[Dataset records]

==*==

-- ==== Sys2Proof/Machine/Mem.lean ====
section
/-!
DEFINITION. Issue of the loads and stores of every space: `ld`, `st`, `stz`, `prefetch`, `cwb` (R76 to R80), `ld.t`, `st.t`
(R89, R90), `ldw`, `stw` (R114 to R116), `iinv` and `ifence` (R278, R279).
-/
namespace Sys2Proof.Machine

/-- Plan one unit of a memory instruction: operands, a free counter, an acquiring load before it, the scope entry, the address and
its check. `val` gives the source data from the values of `srcs`. -/
def planMem (s : State) (u : WUnit) (i : MemI) (base : Opnd) (ofs sc n : Nat) (wide scp : Bool) (d : Option Dest)
    (srcs : List Src) (val : List Nat → Nat × Nat) (check : Nat → Chk) : Plan MemGo :=
  let all := srcs ++ addrSrcs wide base sc
  match planOperands s u d all (all.map fun _ => true) with
  | .stall => .stall
  | .fault c det => .fault c det
  | .go (rd, rs) =>
    if s.cntFull u i.cls || u.mem.any s.acqWait then .stall
    else if scp && s.badScope u i.scope then .fault .ac i.scope
    else
      let xs := readSrcs s u all rs
      let p := addrOf wide ofs sc n (xs.drop srcs.length)
      let v := val (xs.take srcs.length)
      (check p).plan { rd := rd, src := v.1, src2 := v.2, ptr := p, chk := .staged }

/-- A lane at its issue. -/
def mkLane (u : WUnit) (a : MemGo) (t : Tgt) (st : LStat) : Lane :=
  { fk := u.rep, ptr := a.ptr, tgt := t, st := st, src := a.src, src2 := a.src2, dl := maskOfUnit u, val := 0, wct := 0, wct4 := 0 }

/-- Every member of a unit parks. -/
def parkUnit (s : State) (u : WUnit) (st : FStat) : State := u.mem.foldl (fun s fk => s.setStat fk st) s

/-- Issue a load lane: it parks on a page that is not present (R72) and at an empty granule (R77). -/
def applyLoad (i : MemI) (start : Nat) (s : State) (u : WUnit) (a : MemGo) : State :=
  let r := s.opFor i start u.bk u.g
  let s := r.2
  match a.chk with
  | .absent t =>
    let s := s.addLane r.1 (mkLane u a t .page)
    (parkUnit s u (.page a.ptr)).request (s.ctxOf u.bk) (s.globalPtr i.kind.tureen t a.ptr)
  | .ok t =>
    let s := (s.touch (s.ctxOf u.bk) t).addLane r.1 (mkLane u a t .pending)
    if i.kind.isLoad && bit i.qf 2 then parkUnit s u .lane else advanceUnit s u
  | _ => advanceUnit s u

/-- The id path of a block (R293). -/
def State.pathOf (s : State) (bk : Nat) : List Nat :=
  match s.block? bk with
  | some b => b.path
  | none => []

/-- Stage one access of a fibre (R71, R234); a lane that gave up all its bytes stages nothing. Bytes that the task then sees otherwise, or a reduction's
contribution, are a change of its bundle (R265). -/
def State.stageAt (s : State) (pc fk : Nat) (p n data mask scope pol : Nat) (red : Option (Nat × Ty)) : State :=
  let bk := fkBk fk
  let old := s.viewAt fk p n
  let new := natBytes n data
  let same := red.isNone && (match old with
    | some l => (span 0 n).all fun i => !(bit mask i) || l.getD i 0 == new.getD i 0
    | none => false)
  let x : Stg := { bk := bk, g := fkG fk, depth := s.depth bk, pc := pc, fk := fk, ptr := p, n := n, data := data, mask := mask,
                   red := red, scope := scope, pol := pol, inh := false, orig := s.pathOf bk, sq := s.seq,
                   old := false }
  if mask = 0 then s else if same then s.stage x else (s.stage x).noteChange fk

/-- Issue a store lane in one of the three states of R234: to be performed, staged, or side-logged; without a free side-log entry
the fibre parks (R73). A staged lane is done when it is in the stage buffer. -/
def applyStore (i : MemI) (start : Nat) (red : Option (Nat × Ty)) (s : State) (u : WUnit) (a : MemGo) : State :=
  let r := s.opFor i start u.bk u.g
  let s := r.2
  match a.chk with
  | .absent t =>
    let c := s.ctxOf u.bk
    if s.sideUsed (s.group u.bk u.g).core < Config.sideLogEntries then
      let s' := { s with seq := s.seq + 1 }
      advanceUnit ((s'.addLane r.1 (mkLane u a t (.side s.seq))).request c (s.globalPtr i.kind.tureen t a.ptr)) u
    else parkUnit (s.addLane r.1 (mkLane u a t .sideFull)) u .sideFull
  | .staged =>
    let r1 := match i.kind with
      | .stt => match s.regionT (s.ctxOf u.bk) a.ptr with
        | some (k, e) => (e.gbase + (a.ptr - e.tbase), s.touch (s.ctxOf u.bk) (.region k (a.ptr - e.tbase)))
        | none => (a.ptr, s)
      | _ => (a.ptr, s)
    let p := r1.1
    let s := r1.2.stageAt s.ipc u.rep p i.n a.src a.src2 i.scope i.pol red
    advanceUnit ((s.addLane r.1 (mkLane u a .none .done)).updOp r.1 Op.settleFin) u
  | .ok t => advanceUnit ((s.touch (s.ctxOf u.bk) t).addLane r.1 (mkLane u a t .pending)) u
  | _ => advanceUnit s u

/-- All operations whose lanes were all done at issue are complete. -/
def State.settleAll (s : State) : State := { s with ops := s.ops.map Op.settleFin }.sweep

/-- A RED range of the region that holds a pointer (R284, R300): its OP code. -/
def State.redRange (s : State) (bk p : Nat) : Option Nat :=
  ((s.rcbOf bk).red.find? fun r => p / 2 ^ 56 == r.1 / 2 ^ 56 && decide (r.1 % 2 ^ 56 ≤ p % 2 ^ 56) &&
    decide (p % 2 ^ 56 < r.1 % 2 ^ 56 + r.2.1)).map fun r => r.2.2

/-- A staged write into a RED range raises AC unless it is a `red` of the range's form (R300). -/
def State.redCheck (s : State) (bk p n : Nat) (form : Option Nat) (c : Chk) (det : Nat) : Chk :=
  match c with
  | .staged =>
    if (span 0 n).any fun i => match s.redRange bk (p + i) with
      | some op => form != some op
      | none => false
    then .fault .ac det else .staged
  | c => c

/-! ### Loads and stores -/

def memI (kind : OpKind) (cls : Cnt) (f : Mem) : MemI :=
  { kind := kind, cls := cls, d := f.d, ty := f.ty, n := f.ty.size, pol := f.pol, qf := f.qf, scope := f.scope, aux := 0, uni := f.g.u }

/-- A load of the space that `check` stands for. -/
def runLoad (s : State) (kind : OpKind) (f : Mem) (wide scp : Bool) (check : WUnit → Nat → Chk) : State :=
  let i := memI kind .ld f
  runUnits s f.g
    (fun s u => planMem s u i f.base f.ofs f.sc i.n wide scp (some (.reg f.d false f.ty.wide f.ty)) []
      (fun _ => (0, 0)) (check u))
    (applyLoad i s.seq)

/-- A store of the space that `check` stands for. -/
def runStore (s : State) (kind : OpKind) (f : Mem) (wide scp : Bool) (check : WUnit → Nat → Chk) : State :=
  let i := memI kind .st f
  (runPrep s f.g
    (fun s u => planMem s u i f.base f.ofs f.sc i.n wide scp none [⟨f.d, false, f.ty.wide⟩]
      (fun xs => (xs.getD 0 0 % 2 ^ (8 * i.n), fullMask i.n)) (check u))
    (maskUnits i.n)
    (applyStore i s.seq none)).settleAll

/-- The check of `ld`'s qualifiers: `.fe` and `.fec` need granules (R76), and a staged region gives none (R88). -/
def State.feqLoad (s : State) (bk : Nat) (feq : Bool) (p : Nat) (c : Chk) : Chk :=
  let staged := fun (t : Tgt) => match t with
    | .region k _ => match sget none s.mem.regions k with
      | some r => s.staging bk && s.dsOf (s.ctxOf bk) r.gbase
      | none => false
    | _ => false
  match feqCheck feq p c with
  | .ok t => if feq && staged t then .fault .ac p else .ok t
  | .absent t => if feq && staged t then .fault .ac p else .absent t
  | c => c

/-- ld (R77). -/
def execLd (f : Mem) (s : State) : Host.Outcome State Fault Refusal :=
  .next (runLoad s .ld f true true fun u p =>
    s.feqLoad u.bk (bit f.qf 2) p (s.check (s.ctxOf u.bk) p f.ty.size f.ty.size .load false))

/-- st (R77). -/
def execSt (f : Mem) (s : State) : Host.Outcome State Fault Refusal :=
  .next (runStore s .st f true true fun u p =>
    s.redCheck u.bk p f.ty.size none (feqCheck (bit f.qf 3) p
      (s.check (s.ctxOf u.bk) p f.ty.size f.ty.size .store (s.stagesAt u.bk p))) p)

/-- ld.t (R90). -/
def execLdt (f : Mem) (s : State) : Host.Outcome State Fault Refusal :=
  .next (runLoad s .ldt f false true fun u p =>
    s.checkT (s.ctxOf u.bk) p f.ty.size .load (s.staging u.bk) (bit f.qf 2))

/-- The global pointer that a Tureen address mirrors. -/
def State.mirror (s : State) (c t : Nat) : Nat :=
  match s.regionT c t with
  | some (_, e) => e.gbase + (t - e.tbase)
  | none => t

/-- st.t (R90). -/
def execStt (f : Mem) (s : State) : Host.Outcome State Fault Refusal :=
  .next (runStore s .stt f false true fun u p =>
    let c := s.ctxOf u.bk
    let q := s.mirror c p
    s.redCheck u.bk q f.ty.size none (s.checkT c p f.ty.size .store (s.stagesAt u.bk q) (bit f.qf 3)) p)

/-- The check of a window access (R112, R115). Bytes of its own group that an outstanding operation of the group still has to write are
scoreboarded, and hold it back (R116, R118). -/
def State.winChk (s : State) (u : WUnit) (n w : Nat) : Chk :=
  match s.winCheck u.bk w n n with
  | some (c, det) => .fault c det
  | none => if winGrp w = u.g ∧ s.owedIn u.bk u.g (winOff w) n then .wait else .ok (.win u.bk (winGrp w) (winOff w))

/-- ldw (R115). -/
def execLdw (f : Mem) (s : State) : Host.Outcome State Fault Refusal :=
  .next (runLoad s .ldw f false false fun u w => s.winChk u f.ty.size w)

/-- stw (R115). -/
def execStw (f : Mem) (s : State) : Host.Outcome State Fault Refusal :=
  .next (runStore s .stw f false false fun u w => s.winChk u f.ty.size w)

/-! ### stz, prefetch, cwb, iinv -/

def memIA (kind : OpKind) (n : Nat) (f : MemA) : MemI :=
  { kind := kind, cls := .st, d := .v 0, ty := .b32, n := n, pol := f.pol, qf := f.qf, scope := f.scope, aux := 0, uni := false }

/-- The bytes of [p, p + n) in granules inside the ranges of the block's conversation (R328). -/
def State.convMask (s : State) (bk p n : Nat) : Nat :=
  (span 0 ((n + 15) / 16)).foldl (fun m j => if s.inRange bk (p + 16 * j) then m ||| (2 ^ 16 - 1) * 2 ^ (16 * j) else m) 0

/-- Whether stores through a pointer are staged by its bounds entry or by the entry of its region's GBASE (R71, R88). -/
def State.dsAt (s : State) (c p : Nat) : Bool :=
  s.dsOf c p || match s.regionG c (p % 2 ^ 56) with
    | some (_, r) => s.dsOf c r.gbase
    | none => false

/-- The check of a `stz` whose line lies partly in the ranges of its block's conversation, with `m` the mask of the bytes inside: the rest is staged, which
`.fset` and a RED range forbid as they do for a line that is staged whole (R88, R300). -/
def State.partCheck (s : State) (bk p m : Nat) (fset : Bool) (c : Chk) : Chk :=
  let rest := fset && m != fullMask 128
  let bad := rest || (span 0 128).any fun i => !(bit m i) && (s.redRange bk (p + i)).isSome
  match c with
  | .ok t => if bad then .fault .ac p else .ok t
  | .absent t => if bad then .fault .ac p else .absent t
  | c => c

/-- stz (R78): lanes that name one line zero it once. In a conversation the granules outside its ranges are staged, those inside are performed
(R328). -/
def execStz (f : MemA) (s : State) : Host.Outcome State Fault Refusal :=
  let i := memIA .stz 128 f
  let part := fun (s : State) (bk p : Nat) => s.staging bk && s.dsAt (s.ctxOf bk) p && decide (s.convMask bk p 128 ≠ 0)
  .next (runPrep s f.g
    (fun s u => planMem s u i f.base f.ofs f.sc 4 true true none [] (fun _ => (0, fullMask 128)) fun p =>
      let c := feqCheck (bit f.qf 3) p (s.check (s.ctxOf u.bk) p 128 128 .store (s.staging u.bk && !(part s u.bk p)))
      if part s u.bk p then s.partCheck u.bk p (s.convMask u.bk p 128) (bit f.qf 3) c else s.redCheck u.bk p 128 none c p)
    maskLines
    (fun st u a =>
      if part s u.bk a.ptr ∧ a.src2 ≠ 0 then
        let m := s.convMask u.bk a.ptr 128
        let st := if m = fullMask 128 then st
          else st.stageAt s.ipc u.rep a.ptr 128 0 (fullMask 128 - m) f.scope f.pol none
        applyStore i s.seq none st u { a with src2 := m }
      else applyStore i s.seq none st u a)).settleAll

/-- prefetch (R79): no architectural effect and no fault. -/
def execPrefetch (f : MemA) (s : State) : Host.Outcome State Fault Refusal :=
  .next (runUnits s f.g (fun _ _ => .go ()) fun s u _ => advanceUnit s u)

/-- Issue a line-maintenance lane: performed at its target, or a no-op that is complete at once. -/
def applyLine (i : MemI) (start : Nat) (acts : Tgt → Bool) (s : State) (u : WUnit) (a : MemGo) : State :=
  let r := s.opFor i start u.bk u.g
  match a.chk with
  | .ok t =>
    if acts t then advanceUnit (r.2.addLane r.1 (mkLane u { a with ptr := a.ptr / 128 * 128 } (t.down 128) .pending)) u
    else advanceUnit (r.2.addLane r.1 (mkLane u a t .done)) u
  | _ => advanceUnit (r.2.addLane r.1 (mkLane u a .none .done)) u

/-- cwb (R80): a no-op on a page that is not present and for the memory types 0b010 to 0b100. -/
def execCwb (f : MemA) (s : State) : Host.Outcome State Fault Refusal :=
  let i := memIA .cwb 128 f
  .next (runUnits s f.g
    (fun s u => planMem s u i f.base f.ofs f.sc 4 true true none [] (fun _ => (0, 0)) fun p =>
      s.checkLine (s.ctxOf u.bk) p .any)
    (applyLine i s.seq fun t => match t with
      | .mem _ mt => mt != 2
      | .region _ _ => true
      | _ => false)).settleAll

/-- iinv (R278): a no-op on a page that is not present and for host and peer memory. -/
def execIinv (f : MemA) (s : State) : Host.Outcome State Fault Refusal :=
  let i := memIA .iinv 128 f
  .next (runUnits s f.g
    (fun s u => planMem s u i f.base f.ofs f.sc 4 true true none [] (fun _ => (0, 0)) fun p =>
      s.checkLine (s.ctxOf u.bk) p .fetch)
    (applyLine i s.seq fun t => match t with
      | .mem _ _ => true
      | _ => false)).settleAll

/-! ### Waiting instructions -/

/-- The number of the next operation when the fibre first came to the fence it stands at. -/
def fenceSeq (s : State) (fk : Nat) : Nat :=
  match s.fib fk with
  | some f => match f.stat with
    | .fence sq => sq
    | _ => s.seq
  | none => s.seq

/-- Run an instruction that holds each guard-holding fibre until a condition on the operations before it holds. -/
def runFence (s : State) (g : Guard) (cond : State → WUnit → Nat → Bool) (after : State → Nat → State) : State :=
  runUnits s g (fun s u => .go (fenceSeq s u.rep, cond s u (fenceSeq s u.rep))) fun st u a =>
    if a.2 then after (st.advance u.rep) u.rep else st.setStat u.rep (.fence a.1)

/-- ifence (R279). -/
def execIfence (g : Guard) (s : State) : Host.Outcome State Fault Refusal :=
  .next (runFence s g
    (fun s u sq => s.ops.all fun o => !(o.bk == u.bk && o.g == u.g && o.kind == .iinv && decide (o.id < sq)) ||
      o.lanes.all fun x => x.st.isDone)
    (fun st fk => st.updFib fk fun f => { f with ahead := [] }))

end Sys2Proof.Machine
end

==*==

* **Task brief**:
The answer must be the line containing "match f.stat with" and every line after it through the last line of the records above, repeated exactly.

* **Output below**:
  | some f => match f.stat with
    | .fence sq => sq
    | _ => s.seq
  | none => s.seq

/-- Run an instruction that holds each guard-holding fibre until a condition on the operations before it holds. -/
def runFence (s : State) (g : Guard) (cond : State → WUnit → Nat → Bool) (after : State → Nat → State) : State :=
  runUnits s g (fun s u => .go (fenceSeq s u.rep, cond s u (fenceSeq s u.rep))) fun st u a =>
    if a.2 then after (st.advance u.rep) u.rep else st.setStat u.rep (.fence a.1)

/-- ifence (R279). -/
def execIfence (g : Guard) (s : State) : Host.Outcome State Fault Refusal :=
  .next (runFence s g
    (fun s u sq => s.ops.all fun o => !(o.bk == u.bk && o.g == u.g && o.kind == .iinv && decide (o.id < sq)) ||
      o.lanes.all fun x => x.st.isDone)
    (fun st fk => st.updFib fk fun f => { f with ahead := [] }))

end Sys2Proof.Machine
end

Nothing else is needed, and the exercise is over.